WASHINGTON (Bloomberg) -- The U.S. Supreme Court has thrown out a case against Daimler over its Mercedes-Benz unit's alleged collaboration in torture and killings in Argentina.
The justices unanimously said the parent company didn't have enough ties to California to give courts there the authority to hear the case.
Daimler's Argentine Mercedes-Benz unit was accused of collaborating with state security forces during the "Dirty War" from 1976 to 1983. Mercedes-Benz Argentina allegedly identified workers seen as union agitators, knowing security forces would then kidnap, torture and in some cases kill the people. The company denies the allegations.
"The plaintiffs' accusations are groundless, and today's opinion concludes the prolonged litigation in the United States," Daimler said in an e-mailed statement.
The company maintained that the courts in California lack "personal jurisdiction" over the automaker. Under that legal concept, a defendant doesn't have to face lawsuits in a state unless it has a certain minimum level of contact with the jurisdiction.
The ruling adds to a line of Supreme Court decisions that have cut the options available to people trying to sue multinational corporations in American courts.
Daimler was sued by a group of former employees and representatives of deceased workers. They argued that Daimler had sufficient contacts with California because of billions of dollars in sales through its Mercedes-Benz USA unit. Writing for the court, Justice Ruth Bader Ginsburg said Daimler's "slim contacts with the state hardly render it at home there." Ginsburg said the plaintiffs' reasoning would subject Daimler to court cases anywhere Mercedes-Benz had significant sales. "A corporation that operates in many places can scarcely be deemed at home in all of them," she wrote.

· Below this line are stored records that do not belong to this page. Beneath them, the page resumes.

-- ==== Sys2Proof/Machine/Formats.lean ====
section
/-!
DEFINITION. Byte layouts (spec/11_formats_and_layouts.md): reading cells, the check, building cells, the codes, and
the encodings of the three records.
-/

namespace Sys2Proof.Machine

/-! ### Reading a cell -/

/-- Byte `i` of a cell (0 past its end). -/
def cellByte (c : Cell) (i : Nat) : Byte := c.toList.getD i 0

/-- The two bytes from `i`, most significant first (R189). -/
def cellHalf (c : Cell) (i : Nat) : Half := cellByte c i ++ cellByte c (i + 1)

/-- The four bytes from `i`, most significant first (R189). -/
def cellWord (c : Cell) (i : Nat) : BitVec 32 := cellHalf c i ++ cellHalf c (i + 2)

def cellKind (c : Cell) : Byte := cellByte c 0
/-- The low 12 bits of bytes 2 and 3 (R190). -/
def cellStreamId (c : Cell) : BitVec 12 := (cellHalf c 2).setWidth 12
def cellSequence (c : Cell) : Byte := cellByte c 4
def cellSampleCount (c : Cell) : Nat := (cellByte c 5).toNat
def cellPeriod (c : Cell) : Half := cellHalf c 6

/-- Sample `i`: bytes 12+3i to 14+3i, two's complement (R191). -/
def cellSample (c : Cell) (i : Nat) : Int :=
  ((cellHalf c (12 + 3 * i) ++ cellByte c (14 + 3 * i) : BitVec 24)).toInt

/-- The first `n` samples of the payload. -/
def cellSamples (c : Cell) (n : Nat) : Samples := (List.range n).map (cellSample c)

/-! ### The check (R191) -/

/-- One data bit into the register. -/
def crcBit (r : BitVec 32) (b : Bool) : BitVec 32 :=
  if r.getLsbD 0 != b then (r >>> 1) ^^^ Config.crcGenerator else r >>> 1

/-- One byte, least significant bit first. -/
def crcByte (r : BitVec 32) (b : Byte) : BitVec 32 :=
  [0, 1, 2, 3, 4, 5, 6, 7].foldl (fun r i => crcBit r (b.getLsbD i)) r

/-- The CRC-32 of a run of bytes: from all ones, inverted at the end. -/
def crc32 (bytes : List Byte) : BitVec 32 := ~~~(bytes.foldl crcByte 0xFFFFFFFF#32)

/-- The check computed over a cell's bytes 0 to 59. -/
def cellCheck (c : Cell) : BitVec 32 := crc32 (c.toList.take 60)

/-- The check in bytes 60 to 63 agrees with the computed one (R156). -/
def checkGood (c : Cell) : Bool := cellCheck c == cellWord c 60

/-! ### Building a cell -/

/-- A number in two bytes, most significant first. -/
def be16 (x : Half) : List Byte := [x.extractLsb' 8 8, x.extractLsb' 0 8]

/-- A number in four bytes, most significant first. -/
def be32 (x : BitVec 32) : List Byte := be16 (x.extractLsb' 16 16) ++ be16 (x.extractLsb' 0 16)

/-- `n` in two bytes. -/
def nat16 (n : Nat) : List Byte := be16 (BitVec.ofNat 16 n)

/-- `n` in one byte. -/
def nat8 (n : Nat) : Byte := BitVec.ofNat 8 n

/-- The list cut or filled with zero bytes to exactly `n` bytes. -/
def fitBytes (n : Nat) (l : List Byte) : List Byte := (l ++ List.replicate n 0).take n

theorem fitBytes_length (n : Nat) (l : List Byte) : (fitBytes n l).length = n := by
  simp [fitBytes]

/-- A cell of 60 given bytes (missing ones 0) with its check computed afresh (R191). -/
def buildCell (bytes : List Byte) : Cell :=
  ⟨(fitBytes 60 bytes ++ fitBytes 4 (be32 (crc32 (fitBytes 60 bytes)))).toArray, by simp [fitBytes_length]⟩

/-- A header of the part's own: the high 4 bits of byte 2 and bytes 8 to 11 are 0 (R190). -/
def header (kind flags : Byte) (streamId : Nat) (sequence sampleCount : Byte) (period : Half) : List Byte :=
  [kind, flags] ++ nat16 streamId ++ [sequence, sampleCount] ++ be16 period ++ [0, 0, 0, 0]

/-- A sample in three bytes (R191). -/
def sampleBytes (x : Int) : List Byte :=
  let b := BitVec.ofInt 24 x
  [b.extractLsb' 16 8, b.extractLsb' 8 8, b.extractLsb' 0 8]

/-- A forwarded copy under a new stream_id: the low 12 bits of bytes 2 and 3 replaced, the high 4 bits of byte 2 kept,
the check computed afresh (R87, R190). -/
def renameCell (c : Cell) (id : StreamId) : Cell :=
  let hi : Byte := (cellByte c 2 &&& 0xF0#8) ||| (BitVec.ofNat 8 (id.val / 256))
  buildCell (((c.toList.take 60).set 2 hi).set 3 (nat8 id.val))

/-! ### Codes -/

def kindData : Byte := 1
def kindSync : Byte := 2
def kindRequest : Byte := 3
def kindResponse : Byte := 4
def kindNotice : Byte := 5

/-- The request names of 10_, 10.4. -/
inductive RequestName where
  | identify | claim | release | readStatus | readStream | readGroup | readPart | readGroupState | readPortCounters
  | readStreamCounters | readGroupCounters | readTiming | writeStream | writeGroup | writePart | commit | cancel
  | clearCounters | ackNotice | reset
deriving DecidableEq, Repr

/-- The name a request code has, if it has one (R192). -/
def requestName (code : Byte) : Option RequestName :=
  match code.toNat with
  | 1 => some .identify
  | 2 => some .claim
  | 3 => some .release
  | 4 => some .readStatus
  | 5 => some .readStream
  | 6 => some .readGroup
  | 7 => some .readPart
  | 8 => some .readGroupState
  | 9 => some .readPortCounters
  | 10 => some .readStreamCounters
  | 11 => some .readGroupCounters
  | 12 => some .readTiming
  | 16 => some .writeStream
  | 17 => some .writeGroup
  | 18 => some .writePart
  | 19 => some .commit
  | 20 => some .cancel
  | 21 => some .clearCounters
  | 22 => some .ackNotice
  | 23 => some .reset
  | _ => none

/-- The code of RESET. -/
def resetCode : Byte := 23

/-- The requests reserved to the holder (R165). -/
def reservedToHolder (n : RequestName) : Bool :=
  match n with
  | .release | .writeStream | .writeGroup | .writePart | .commit | .cancel | .clearCounters | .ackNotice | .reset => true
  | .identify | .claim | .readStatus | .readStream | .readGroup | .readPart | .readGroupState | .readPortCounters
  | .readStreamCounters | .readGroupCounters | .readTiming => false

def statusCode (s : Status) : Byte :=
  match s with
  | .ok => 0
  | .badRequest => 1
  | .badField => 2
  | .badIndex => 3
  | .badSet => 4
  | .notOwner => 5
  | .claimed => 6
  | .shadowArmed => 7
  | .shadowBusy => 8
  | .alreadyArmed => 9
  | .notArmed => 10
  | .checkFailed => 11

/-- The reasons of CHECK_FAILED in the order of the checks (R119). -/
inductive CheckReason where
  | window | slotRange | slotTaken | noMgmtPort | timingPort
deriving DecidableEq, Repr

def reasonCode (r : CheckReason) : Byte :=
  match r with
  | .window => 1
  | .slotRange => 2
  | .slotTaken => 3
  | .noMgmtPort => 4
  | .timingPort => 5

def bankStateCode (s : BankState) : Byte :=
  match s with
  | .idle => 0
  | .armed => 1
  | .refresh => 2

def timingCode (t : TimingState) : Byte :=
  match t with
  | .free => 0
  | .acquire => 1
  | .locked => 2
  | .holdover => 3

def accStateCode (s : AccState) : Byte :=
  match s with
  | .off => 0
  | .idle => 1
  | .opened => 2
  | .done => 3
  | .spent => 4

def linkCode (l : Link) : Byte :=
  match l with
  | .down => 0
  | .training => 1
  | .up => 2

/-- A mark's code. -/
def boolByte (b : Bool) : Byte := if b then 1 else 0

/-! ### Cells the part builds -/

/-- A SYNC cell (R98). -/
def syncCell (id : StreamId) (period : Half) : Cell := buildCell (header kindSync 0 id.val 0 0 period)

/-- The response cell of a slot (R166, R192). -/
def responseCell (r : Response) : Cell :=
  buildCell (header kindResponse 0 r.replyId.val 0 0 r.period ++ be16 r.controllerTag ++ be16 r.transactionTag ++
    [r.code, statusCode r.status] ++ fitBytes 42 r.data)

/-- The kind code and the subject of a notice (R196). -/
def topicFields (t : Topic) : Byte × Half :=
  match t with
  | .startedPowerOn => (1, 0)
  | .startedSoft => (1, 1)
  | .commitApplied => (2, 0)
  | .claimExpired tag => (3, tag)
  | .timing => (4, 0)
  | .poolEmpty => (5, 0)
  | .groupLost g => (6, BitVec.ofNat 16 g.val)
  | .groupShort g => (7, BitVec.ofNat 16 g.val)
  | .link p => (8, BitVec.ofNat 16 p.val)

/-- The payload byte of a notice (R196). -/
def payloadCode (p : NoticePayload) : Byte :=
  match p with
  | .nothing => 0
  | .timing t => timingCode t
  | .link up => boolByte up

/-- The notice cell of a copy (R183, R196). -/
def noticeCell (n : NoticeCopy) : Cell :=
  buildCell (header kindNotice 0 n.streamId.val 0 0 n.period ++ be16 n.notice.number ++
    [(topicFields n.notice.topic).1, nat8 n.notice.repeats] ++ be16 (topicFields n.notice.topic).2 ++
    [payloadCode n.notice.payload, boolByte n.overflow])

/-- A combine output (R49, R190, R191). -/
def outputCell (flags : Byte) (streamId : StreamId) (sequence : Byte) (sampleCount : Nat) (period : Half)
    (samples : Samples) : Cell :=
  buildCell (header kindData flags streamId.val sequence (nat8 sampleCount) period ++ samples.flatMap sampleBytes)

/-! ### Records (11.3) -/

/-- A byte's low three bits as a set's base or wildcard. -/
def byte3 (b : Byte) : BitVec 3 := b.setWidth 3

def half (hi lo : Byte) : Nat := ((hi ++ lo : BitVec 16)).toNat

/-- A flag bit of a record (11.3). -/
def flagBit (b : Byte) (i : Nat) : Bool := b.getLsbD i

/-- The stream record at `at0` of a request, by rows 4 and 5 of R114 (R115, R193). -/
def decodeStreamRec (c : Cell) (at0 : Nat) : Except Status StreamRec :=
  let b := fun i => cellByte c (at0 + i)
  let code := (b 0).toNat
  let forwards := code == 1 || code == 3
  let feeds := code == 2 || code == 3
  let renamed := flagBit (b 1) 2
  let guarded := flagBit (b 1) 3
  let inRange := decide (code ≤ 3)
    && (!renamed || decide (half (b 2) (b 3) < 1024))
    && (!guarded || decide ((b 4).toNat < 8))
    && (!forwards || (decide ((b 5).toNat < 8) && decide ((b 6).toNat < 8)))
    && (!feeds || (decide ((b 7).toNat < 64) && decide ((b 8).toNat < 8) && decide ((b 9).toNat < 8)))
  let dest : Dest := { base := byte3 (b 5), wild := byte3 (b 6) }
  let feed : Feed := { group := Fin.ofNat 64 (b 7).toNat, slot := Fin.ofNat 8 (b 8).toNat, shift := Fin.ofNat 8 (b 9).toNat }
  if !inRange then .error .badField
  else if forwards && dest.base &&& dest.wild != 0 then .error .badSet
  else .ok
    { action := if forwards && feeds then .both dest feed else if forwards then .forward dest
        else if feeds then .contribute feed else .drop
      echo := if flagBit (b 1) 0 then .allow else .suppress
      rename := if renamed then some (Fin.ofNat 1024 (half (b 2) (b 3))) else none
      guard := if guarded then some (Fin.ofNat 8 (b 4).toNat) else none
      seqCheck := flagBit (b 1) 1 }

/-- The op a code names. -/
def opOfCode (n : Nat) : CombineOp :=
  match n with
  | 0 => .sum
  | 1 => .max
  | 2 => .min
  | _ => .priority

def opCode (o : CombineOp) : Byte :=
  match o with
  | .sum => 0
  | .max => 1
  | .min => 2
  | .priority => 3

/-- The group record at `at0` of a request, by rows 4, 5 and 6 of R114 (R116, R193). -/
def decodeGroupRec (c : Cell) (at0 : Nat) : Except Status GroupRec :=
  let b := fun i => cellByte c (at0 + i)
  let openTick := half (b 2) (b 3)
  let closeTick := half (b 4) (b 5)
  let contributors := (b 6).toNat
  let quorum := (b 7).toNat
  let sampleCount := (b 8).toNat
  let outStream := half (b 9) (b 10)
  let dest : Dest := { base := byte3 (b 11), wild := byte3 (b 12) }
  let inRange := decide ((b 1).toNat ≤ 3) && decide (openTick ≤ 16382)
    && decide (1 ≤ closeTick) && decide (closeTick ≤ 16383)
    && decide (1 ≤ contributors) && decide (contributors ≤ 8) && decide (1 ≤ quorum) && decide (quorum ≤ 8)
    && decide (1 ≤ sampleCount) && decide (sampleCount ≤ 16) && decide (outStream < 1024)
    && decide ((b 11).toNat < 8) && decide ((b 12).toNat < 8)
  if !inRange then .error .badField
  else if dest.base &&& dest.wild != 0 then .error .badSet
  else if !(decide (openTick < closeTick) && decide (quorum ≤ contributors)) then .error .badField
  else .ok
    { enabled := flagBit (b 0) 0
      mode := if flagBit (b 0) 1 then .oneShot else .continuous
      op := opOfCode (b 1).toNat
      openTick := openTick
      closeTick := closeTick
      contributors := contributors
      quorum := quorum
      fill := if flagBit (b 0) 2 then .hold else .identity
      onShort := if flagBit (b 0) 3 then .mute else .suppress
      sampleCount := sampleCount
      outStream := Fin.ofNat 1024 outStream
      dest := dest
      notifyShort := flagBit (b 0) 4 }

/-- The Part record at `at0` of a request, by row 4 of R114 (R117, R193). -/
def decodePartRec (c : Cell) (at0 : Nat) : Except Status PartRec :=
  let b := fun i => cellByte c (at0 + i)
  let mgmtId := half (b 4) (b 5)
  let baseLen := half (b 6) (b 7)
  let syncId := half (b 11) (b 12)
  let leaseLen := half (b 13) (b 14)
  let resend := half (b 15) (b 16)
  let inRange := decide (mgmtId < 1024) && decide (64 ≤ baseLen) && decide (baseLen ≤ 16383)
    && decide ((b 8).toNat ≤ 15) && decide ((b 9).toNat < 8) && decide ((b 10).toNat ≤ 63) && decide (syncId < 1024)
    && decide (16 ≤ leaseLen) && decide (1 ≤ resend)
  if !inRange then .error .badField
  else .ok
    { mgmtId := Fin.ofNat 1024 mgmtId
      mgmtPorts := b 0
      portEnable := b 1
      baseLen := baseLen
      fraction := (b 8).toNat
      source := if flagBit (b 3) 0 then .follow else .free
      timingPort := Fin.ofNat 8 (b 9).toNat
      tolerance := (b 10).toNat
      syncOut := b 2
      syncId := Fin.ofNat 1024 syncId
      leaseLen := leaseLen
      resend := resend }

/-- The touched bit of a reported record (11.3). -/
def touchedBit (touched : Bool) : Byte := if touched then 128 else 0

/-- The bytes of an action's destination set, 255 each where absent (R193). -/
def destBytes (a : Action) : List Byte :=
  match a with
  | .forward d | .both d _ => [d.base.setWidth 8, d.wild.setWidth 8]
  | .drop | .contribute _ => [255, 255]

/-- The bytes of an action's group, slot and shift, 255 each where absent (R193). -/
def feedBytes (a : Action) : List Byte :=
  match a with
  | .contribute f | .both _ f => [nat8 f.group.val, nat8 f.slot.val, nat8 f.shift.val]
  | .drop | .forward _ => [255, 255, 255]

def actionCode (a : Action) : Byte :=
  match a with
  | .drop => 0
  | .forward _ => 1
  | .contribute _ => 2
  | .both _ _ => 3

/-- A stream record as reported, 10 bytes (R193). -/
def encodeStreamRec (r : StreamRec) (touched : Bool) : List Byte :=
  [actionCode r.action,
    (if r.echo = .allow then 1 else 0) ||| (if r.seqCheck then 2 else 0) ||| (if r.rename.isSome then 4 else 0)
      ||| (if r.guard.isSome then 8 else 0) ||| touchedBit touched]
    ++ nat16 (r.rename.elim 0 (·.val)) ++ [nat8 (r.guard.elim 0 (·.val))] ++ destBytes r.action ++ feedBytes r.action

/-- A group record as reported, 13 bytes (R193). -/
def encodeGroupRec (r : GroupRec) (touched : Bool) : List Byte :=
  [(if r.enabled then 1 else 0) ||| (if r.mode = .oneShot then 2 else 0) ||| (if r.fill = .hold then 4 else 0)
      ||| (if r.onShort = .mute then 8 else 0) ||| (if r.notifyShort then 16 else 0) ||| touchedBit touched,
    opCode r.op]
    ++ nat16 r.openTick ++ nat16 r.closeTick ++ [nat8 r.contributors, nat8 r.quorum, nat8 r.sampleCount]
    ++ nat16 r.outStream.val ++ [r.dest.base.setWidth 8, r.dest.wild.setWidth 8]

/-- The Part record as reported, 17 bytes (R193). -/
def encodePartRec (r : PartRec) (touched : Bool) : List Byte :=
  [r.mgmtPorts, r.portEnable, r.syncOut, (if r.source = .follow then 1 else 0) ||| touchedBit touched]
    ++ nat16 r.mgmtId.val ++ nat16 r.baseLen
    ++ [nat8 r.fraction, nat8 r.timingPort.val, nat8 r.tolerance]
    ++ nat16 r.syncId.val ++ nat16 r.leaseLen ++ nat16 r.resend

end Sys2Proof.Machine
end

Justice Sonia Sotomayor agreed with the result while saying Ginsburg went too far in shielding multinational corporations. "In recent years, Americans have grown accustomed to the concept of multinational corporations that are supposedly 'too big to fail,'" Sotomayor wrote. "Today, the court deems Daimler 'too big for general jurisdiction.'"
The ruling was a limited one, said Robert Peck, president of the Washington-based Center for Constitutional Litigation, which represents plaintiffs in suits against corporations. He said Ginsburg didn't preclude plaintiffs from pressing a different theory, one that claims a subsidiary was acting as the parent company's legal agent. "It is fair to say that Justice Ginsburg has written a narrow opinion," Peck said in an e-mail.
Andrew Pincus, a Washington lawyer who has argued for limits on suits against multinational corporations, said the court "rejected a legal standard that, if it had been upheld, would have transformed America's courts into global courts, hearing any claim arising anywhere in the world as long as the defendant was a large business."
Last year, the Supreme Court scaled back a favorite legal tool of human-rights activists, the 1789 Alien Tort Statute. The majority said the Alien Tort Statute generally doesn't apply to conduct beyond U.S. borders.
The people suing Daimler were invoking the Alien Tort Statute along with state and Argentine law in their suit.